def TAL_CTRL_RECOVER : Fld := ⟨0x20000, 0, 0, 0, 1, .wo, .val, 0, .plain, .free⟩
def TAL_CTRL_HOLD : Fld := ⟨0x20000, 0, 0, 1, 1, .rw, .val, 0, .plain, .free⟩
def TAL_STAT_FULL : Fld := ⟨0x20004, 0, 0, 0, 1, .ro, .val, 0, .plain, .free⟩
def TAL_STAT_MIRROR_ERR : Fld := ⟨0x20004, 0, 0, 1, 1, .ro, .val, 0, .plain, .free⟩
def TAL_STAT_RECOVERY : Fld := ⟨0x20004, 0, 0, 2, 2, .ro, .val, 0, .plain, .free⟩
def TAL_STAT_REC_ERR : Fld := ⟨0x20004, 0, 0, 4, 2, .ro, .val, 0, .plain, .free⟩
def TAL_STAT_DEALER_HUB : Fld := ⟨0x20004, 0, 0, 6, 1, .ro, .val, 0, .plain, .free⟩
def TAL_STAT_STANDBY_OK : Fld := ⟨0x20004, 0, 0, 7, 1, .ro, .val, 0, .plain, .free⟩
def TAL_STAT_WAIT_TABLE : Fld := ⟨0x20004, 0, 0, 8, 1, .ro, .val, 0, .plain, .free⟩
def TAL_STAT_LINK_WAIT : Fld := ⟨0x20004, 0, 0, 9, 1, .ro, .val, 0, .plain, .free⟩
def TAL_STAT_IGN : Fld := ⟨0x20004, 0, 0, 10, 14, .ro, .val, 0, .sat, .free⟩
def TAL_MIRROR_BASE : Fld := ⟨0x20008, 0, 0, 23, 29, .rw, .val, 0, .plain, .free⟩
def TAL_HEAD_SEQ : Fld := ⟨0x20010, 0, 0, 0, 48, .ro, .val, 0, .plain, .free⟩
def TAL_NEXT_SEQ : Fld := ⟨0x20018, 0, 0, 0, 48, .ro, .val, 1, .plain, .free⟩
def TAL_WIN_SEL : Fld := ⟨0x20020, 0, 0, 0, 48, .rw, .val, 0, .plain, .free⟩
def TAL_TAKEOVERS : Fld := ⟨0x20028, 0, 0, 0, 32, .ro, .keep, 0, .sat, .free⟩
def TAL_REPLAYS : Fld := ⟨0x2002C, 0, 0, 0, 32, .ro, .val, 0, .sat, .free⟩
def TAL_WIN_ENTRY : Fld := ⟨0x20040, 0x8, 0, 0, 64, .ro, .val, 0, .plain, .free⟩
def TAL_WIN_CPL : Fld := ⟨0x20060, 0x8, 0, 0, 64, .ro, .val, 0, .plain, .free⟩
def TAL_WIN_CARD : Fld := ⟨0x20080, 0x8, 0, 0, 64, .ro, .val, 0, .plain, .free⟩
def TAL_RECOVER_HEAD : Fld := ⟨0x20100, 0x8, 0, 0, 48, .rw, .val, 0, .plain, .free⟩
def TAL_RECOVER_SLOT_NEXT_SLOT : Fld := ⟨0x20400, 0x8, 0, 0, 16, .ro, .val, 0, .plain, .free⟩
def TAL_RECOVER_SLOT_VALID : Fld := ⟨0x20400, 0x8, 0, 16, 1, .ro, .val, 0, .plain, .free⟩
/-! HND block, BAR0 + 0x30000 (R372, spec/11). -/

def HND_STAT_INFLIGHT : Fld := ⟨0x30000, 0, 0, 0, 5, .ro, .val, 0, .plain, .free⟩
def HND_STAT_POOL_ERR : Fld := ⟨0x30000, 0, 0, 5, 1, .ro, .val, 0, .plain, .free⟩
def HND_STAT_IGN : Fld := ⟨0x30000, 0, 0, 6, 16, .ro, .val, 0, .sat, .free⟩
def HND_STAT_SLOTS_FREE : Fld := ⟨0x30000, 0, 0, 22, 6, .ro, .val, 0x20, .plain, .free⟩
def HND_POOL_BASE_GIB : Fld := ⟨0x30100, 0x8, 0, 0, 7, .rw, .val, 0, .plain, .free⟩
def HND_POOL_SIZE_GIB : Fld := ⟨0x30100, 0x8, 0, 7, 7, .rw, .val, 0, .plain, .free⟩
def HND_POOL_FREE_MIB : Fld := ⟨0x30180, 0x8, 0, 0, 32, .ro, .val, 0, .plain, .free⟩
def HND_POOL_FREE_REDIR : Fld := ⟨0x30180, 0x8, 0, 32, 21, .ro, .val, 0, .plain, .free⟩
def HND_HAND0_ID : Fld := ⟨0x30200, 0x20, 0, 0, 16, .ro, .val, 0, .plain, .free⟩
def HND_HAND0_STATE : Fld := ⟨0x30200, 0x20, 0, 16, 3, .ro, .val, 0, .plain, .free⟩
def HND_HAND0_RESERVED_MIB : Fld := ⟨0x30200, 0x20, 0, 32, 13, .ro, .val, 0, .plain, .free⟩
def HND_HAND1_USED_MIB : Fld := ⟨0x30208, 0x20, 0, 0, 32, .ro, .val, 0, .plain, .free⟩
def HND_HAND1_ROWS : Fld := ⟨0x30208, 0x20, 0, 32, 32, .ro, .val, 0, .plain, .free⟩
def HND_HAND2_COMMIT_TRANSIT : Fld := ⟨0x30210, 0x20, 0, 0, 64, .ro, .val, 0, .plain, .free⟩
def HND_HAND3_WB_LEFT : Fld := ⟨0x30218, 0x20, 0, 0, 48, .ro, .val, 0, .plain, .free⟩
/-! SKY block, BAR0 + 0x1000000 (R76, spec/02). -/
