-- ==== Sys2Proof/Machine/MgmtTypes.lean ====
section
/-! DEFINITION. What the management controller, the Almanac and the key engine hold beside their registers (R480 to R502). -/

namespace Sys2Proof.Machine

/-- A quote (R497, R498): its body, and its signature once signed. -/
structure Quote where
  body : List Byte
  sig  : Option (List Byte) := none
  deriving DecidableEq, Repr

/-- The Almanac and the Croupier (R480 to R502): the Almanac bytes written since final test, the 64 KiB sectors erased since, the change-log
entries not yet written, the command running and whether the Croupier gave it, the guard record in force (bytes 0 to 16,755), which of its two copies that is,
the counters of the lifetime record by their offset in it (time in units of the samples), the SEQ of the newest lifetime and calibration records and of the
newest crash summary, the newest quote, the endpoint ids by interface, the boot count, whether the field ceilings have been recorded, the last pilot's time base
and boot count by OMU, the bytes of the PUF array (R495), and the firmware image in the Croupier's SRAM (R480). -/
structure Mgmt where
  alm      : List (Nat × Option Byte) := []
  erased   : List Nat := []
  pend     : List (List Byte) := []
  cmd      : Option (Nat × Bool) := none
  guard    : List Byte := []
  copy     : Nat := 0
  life     : List (Nat × Nat) := []
  lifeSeq  : Nat := 0
  dumpSeq  : Nat := 0
  lifeAt   : Nat := 0
  quote    : Option Quote := none
  eids     : List (Nat × Nat) := []
  boots    : Nat := 0
  ceilings : Bool := false
  pilots   : List (Nat × Nat × Nat) := []
  puf      : List Byte := []
  firmware : List Byte := []
  deriving DecidableEq, Repr

end Sys2Proof.Machine
end

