/-- The FAULT record of a source (R332); its SITE is a free value where the source has no site. -/
def State.faultRecord (s : State) (src sev : Nat) : State :=
  let c := packBits [(0, 9, src), (9, 3, sev), (12, 32, s.get F.FLT_SRC_COUNT src)]
  match srcSite src with
  | some k => s.record 1 k c
  | none => let (k, s1) := s.draw 6
            s1.record 1 k c

/-! ## The fault collector -/

/-- ALERT_N and FLT_STAT.DEGRADED follow the severities kept from each source's last raise (R464). -/
def State.alert (s : State) : State :=
  let a := b2n (s.flt.lastSev.any fun p => decide (2 ≤ p.2) && s.isSet F.FLT_SRC_STICKY p.1)
  (s.set F.FLT_STAT_ALERT a).set F.FLT_STAT_DEGRADED a

/-- Whether a device reset still runs as far as the event FIFO goes: before boot step 2 has ended (R337, R460). -/
def State.resetting (s : State) : Bool := decide (s.get F.FLT_BOOT_STEP ≤ 2) && !s.patience

/-- A NOTE's record: at most one per 1 ms for a source (R464); kept for afterwards while a device reset runs (R477). -/
def State.note (s : State) (src sev : Nat) : State :=
  if s.resetting then { s with flt := { s.flt with late := keyPut s.flt.late src } }
  else
    let last := tabGet 0 s.flt.noteAt src
    if last ≠ 0 && decide (s.now < last - 1 + 1000000) then s
    else ({ s with flt := { s.flt with noteAt := tabPut 0 s.flt.noteAt src (s.now + 1) } }).faultRecord src sev

/-- Every ELS_EN line released and every enable request cleared (R105, R106, R446, R452; DEDUCED, log entry 166). -/
def State.releaseEls (s : State) : State :=
  (List.range 8).foldl (fun t n => t.set F.TWK_ELS_EN 0 n) { s with light := { s.light with asks := [] } }

/-- A raise's bookkeeping and its NOTE and DEGRADE actions (R464). -/
def State.raiseBasic (s : State) (src : Nat) : State :=
  let sev := s.get F.FLT_SRC_SEV src
  let s1 := ((s.set F.FLT_SRC_STICKY 1 src).add F.FLT_SRC_COUNT 1 src)
  let s2 := { s1 with flt := { s1.flt with lastSev := tabPut 0 s1.flt.lastSev src sev } }
  let s3 := if 1 ≤ sev then (s2.set F.FLT_STAT_LAST_SRC src).note src sev else s2
  s3.alert

/-! ## Device reset and boot failure (R459 to R463, R468, R477) -/

/-- Where a BAR0 offset falls in a register's family: its two indices. -/
def Reg.hit (r : Reg) (off : Nat) : Option (Nat × Nat) :=
  if off < r.base then none
  else
    let d := off - r.base
    let i := if r.s1 = 0 then 0 else d / r.s1
    let e := d - i * r.s1
    let j := if r.s2 = 0 then 0 else e / r.s2
    if e = j * r.s2 && decide (i < r.n1) && decide (j < r.n2) then some (i, j) else none

/-- The register at a BAR0 offset, with its indices. -/
def regAt (off : Nat) : Option (Reg × Nat × Nat) :=
  regMap.findSome? fun r => (r.hit off).map fun p => (r, p.1, p.2)

/-- The field whose home is `key`. -/
def fldAt (key : Nat) : Option Fld :=
  (regAt (key / 64)).bind fun p => p.1.flds.find? fun f => decide (f.lsb = key % 64)

/-- Fields outside "keep", "loaded" and "trim" that a device reset leaves: the light gate, modules and switch network (R113),
heater codes (R137), warmers (R459), ALERT_N (R508), the loop and the reference clock as the board holds them, the change-log entries that hub W's SRAM holds (R450), THERMTRIP_N's state (R446). -/
def keptFlds : List Fld :=
  [F.TWK_ELS_PRESENT, F.TWK_ELS_EN, F.TWK_ELS_LOCAL_INTLK, F.TWK_ELS_GRID_LOCK, F.TWK_ELS_ROLE, F.TWK_ELS_FEED,
   F.TWK_ELS_CASE_T, F.TWK_ELS_OUT_PWR, F.TWK_ELS_TAP, F.TWK_FEED_SLOT, F.TWK_RING_HEATER, F.TWK_STAT_INTLK, F.TWK_STAT_SPARES, F.THM_TILE_WARMER,
   F.FLT_STAT_ALERT, F.FLT_STAT_DEGRADED, F.CLK_STAT_TREF_OK, F.CLK_STAT_HOLDOVER,
   F.THM_STAT_ALM_HELD]

/-- Whether the value at `key` survives a device reset (R12, R477). -/
def survives (key : Nat) : Bool :=
  match fldAt key with
  | none => false
  | some f => decide (f.kind ≠ .val) || keptFlds.contains f

/-- A reset of domain `d` recorded in its FLT_DOM (R468): the tag moves unless the domain is retired. -/
def State.domReset (s : State) (d : Nat) : State :=
  let s1 := if s.get F.FLT_DOM0_STATE d = 3 then s else s.set F.FLT_DOM0_GEN (s.get F.FLT_DOM0_GEN d + 1) d
  (s1.add F.FLT_DOM0_RESETS 1 d).set F.FLT_DOM1_LAST s.now d

/-- Every domain reset with the device (R88, R468): the tags of stations, sites, stacks, MBDs and chiplets stand at 0, those of retired
domains too. -/
def State.domResetAll (s : State) : State :=
  let s1 := (List.range 132).foldl State.domReset s
  let s2 := (List.range 128).foldl (fun t d => t.set F.FLT_DOM0_GEN 0 d) s1
  let s3 := (List.range 132).foldl (fun t d => if t.get F.FLT_DOM0_STATE d = 1 || t.get F.FLT_DOM0_STATE d = 2
    then t.set F.FLT_DOM0_STATE 0 d else t) s2
  let s4 := (List.range 44).foldl (fun t k => t.set F.SKY_STN_STATUS_GEN 0 k) s3
  ((List.range 44).filter s4.retired).foldl (fun t k =>
    let t1 := t.set F.SKY_STN_STATUS_STATE 6 k
    if k < 24 then (List.range 4).foldl (fun t2 u => t2.set F.OMU_STAT_STATE 6 k u) t1 else t1) s4

/-- The light control as a device reset leaves it (R113, R459): modules and the switch network as they stand, the references and the tables;
`keep` where the light was on. -/
def State.wipedLight (s : State) : Light :=
  { modes := s.light.modes, asks := s.light.asks, setPts := s.light.setPts, net := s.light.net, taps := s.light.taps, refs := s.light.refs
    losses := s.light.losses, tables := s.light.tables, sums := s.light.sums
    keep := s.get F.TWK_STAT_LIGHT = 2 || s.get F.TWK_STAT_LIGHT = 3 }

/-- The charts as a device reset leaves them (R291, R294, R298, R477): their slots in HBM, and the switch card the reset ended. -/
def State.wipedCharts (s : State) : Charts :=
  { slots := s.cht.slots, defined := s.cht.defined, epoch := s.cht.epoch
    ended := match s.cht.sw with
      | some w => w.seq
      | none => s.cht.ended }

/-- The hands with no flip to come: a commit whose flip has not been made waits for its commit record (R354 step 5, R366). -/
def Hands.unflip (x : Hands) : Hands :=
  { x with slots := x.slots.map fun p => if x.flips.contains p.1 then (p.1, { p.2 with state := 2, commitT := 0 }) else p, flips := [] }

/-- The hands as a device reset leaves them (R366, R477): what lies in HBM. -/
def State.wipedHands (s : State) : Hands := { s.hands.unflip with pools := [], poolPend := [] }

/-- The channels of the map as a device reset leaves them: their rings are confirmed again before they carry traffic (R113). -/
def State.wipedChans (s : State) : List Chan :=
  s.sky.chans.map fun c => { c with state := if c.state = 4 then 4 else 2, busy := false }

/-- The state a device reset leaves before boot step 1 (R459 step 4, R477): memory, the time base, the contacts, the
collector, and the registers that survive. -/
def State.wiped (s : State) : State :=
  { State.reset with
    pending := s.pending, now := s.now, power := s.power, out := s.out, free := s.free
    regs := s.regs.filter fun p => survives p.1
    mem := s.mem, poison := s.poison
    mems := { tables := s.mems.tables, repaired := s.mems.repaired }
    cht := s.wipedCharts
    hands := s.wipedHands
    cmp := { next := s.cmp.next }
    light := s.wipedLight
    clk := { trefAt := s.clk.trefAt, rails := s.clk.rails }
    thm := { temps := s.thm.temps, warmers := s.thm.warmers }
    mgt := { s.mgt with cmd := none, quote := none, eids := [] }
    pins := { s.pins with tsyncOn := true }
    sky := { chans := s.wipedChans, nextId := s.sky.nextId }
    boot := { s.boot with done := [], suspend := false, halt := false, folded := false }
    flt := { s.flt with dumps := [], asked := none } }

TASK GOAL =
Beginning at the top of the entries above, output each line exactly, and end with the line in which "(R372, spec/11). -/" appears.

ANSWER FOR THIS EXERCISE =
def TAL_CTRL_RECOVER : Fld := ⟨0x20000, 0, 0, 0, 1, .wo, .val, 0, .plain, .free⟩
def TAL_CTRL_HOLD : Fld := ⟨0x20000, 0, 0, 1, 1, .rw, .val, 0, .plain, .free⟩
def TAL_STAT_FULL : Fld := ⟨0x20004, 0, 0, 0, 1, .ro, .val, 0, .plain, .free⟩
def TAL_STAT_MIRROR_ERR : Fld := ⟨0x20004, 0, 0, 1, 1, .ro, .val, 0, .plain, .free⟩
def TAL_STAT_RECOVERY : Fld := ⟨0x20004, 0, 0, 2, 2, .ro, .val, 0, .plain, .free⟩
def TAL_STAT_REC_ERR : Fld := ⟨0x20004, 0, 0, 4, 2, .ro, .val, 0, .plain, .free⟩
def TAL_STAT_DEALER_HUB : Fld := ⟨0x20004, 0, 0, 6, 1, .ro, .val, 0, .plain, .free⟩
def TAL_STAT_STANDBY_OK : Fld := ⟨0x20004, 0, 0, 7, 1, .ro, .val, 0, .plain, .free⟩
def TAL_STAT_WAIT_TABLE : Fld := ⟨0x20004, 0, 0, 8, 1, .ro, .val, 0, .plain, .free⟩
def TAL_STAT_LINK_WAIT : Fld := ⟨0x20004, 0, 0, 9, 1, .ro, .val, 0, .plain, .free⟩
def TAL_STAT_IGN : Fld := ⟨0x20004, 0, 0, 10, 14, .ro, .val, 0, .sat, .free⟩
def TAL_MIRROR_BASE : Fld := ⟨0x20008, 0, 0, 23, 29, .rw, .val, 0, .plain, .free⟩
def TAL_HEAD_SEQ : Fld := ⟨0x20010, 0, 0, 0, 48, .ro, .val, 0, .plain, .free⟩
def TAL_NEXT_SEQ : Fld := ⟨0x20018, 0, 0, 0, 48, .ro, .val, 1, .plain, .free⟩
def TAL_WIN_SEL : Fld := ⟨0x20020, 0, 0, 0, 48, .rw, .val, 0, .plain, .free⟩
def TAL_TAKEOVERS : Fld := ⟨0x20028, 0, 0, 0, 32, .ro, .keep, 0, .sat, .free⟩
def TAL_REPLAYS : Fld := ⟨0x2002C, 0, 0, 0, 32, .ro, .val, 0, .sat, .free⟩
def TAL_WIN_ENTRY : Fld := ⟨0x20040, 0x8, 0, 0, 64, .ro, .val, 0, .plain, .free⟩
def TAL_WIN_CPL : Fld := ⟨0x20060, 0x8, 0, 0, 64, .ro, .val, 0, .plain, .free⟩
def TAL_WIN_CARD : Fld := ⟨0x20080, 0x8, 0, 0, 64, .ro, .val, 0, .plain, .free⟩
def TAL_RECOVER_HEAD : Fld := ⟨0x20100, 0x8, 0, 0, 48, .rw, .val, 0, .plain, .free⟩
def TAL_RECOVER_SLOT_NEXT_SLOT : Fld := ⟨0x20400, 0x8, 0, 0, 16, .ro, .val, 0, .plain, .free⟩
def TAL_RECOVER_SLOT_VALID : Fld := ⟨0x20400, 0x8, 0, 16, 1, .ro, .val, 0, .plain, .free⟩
/-! HND block, BAR0 + 0x30000 (R372, spec/11). -/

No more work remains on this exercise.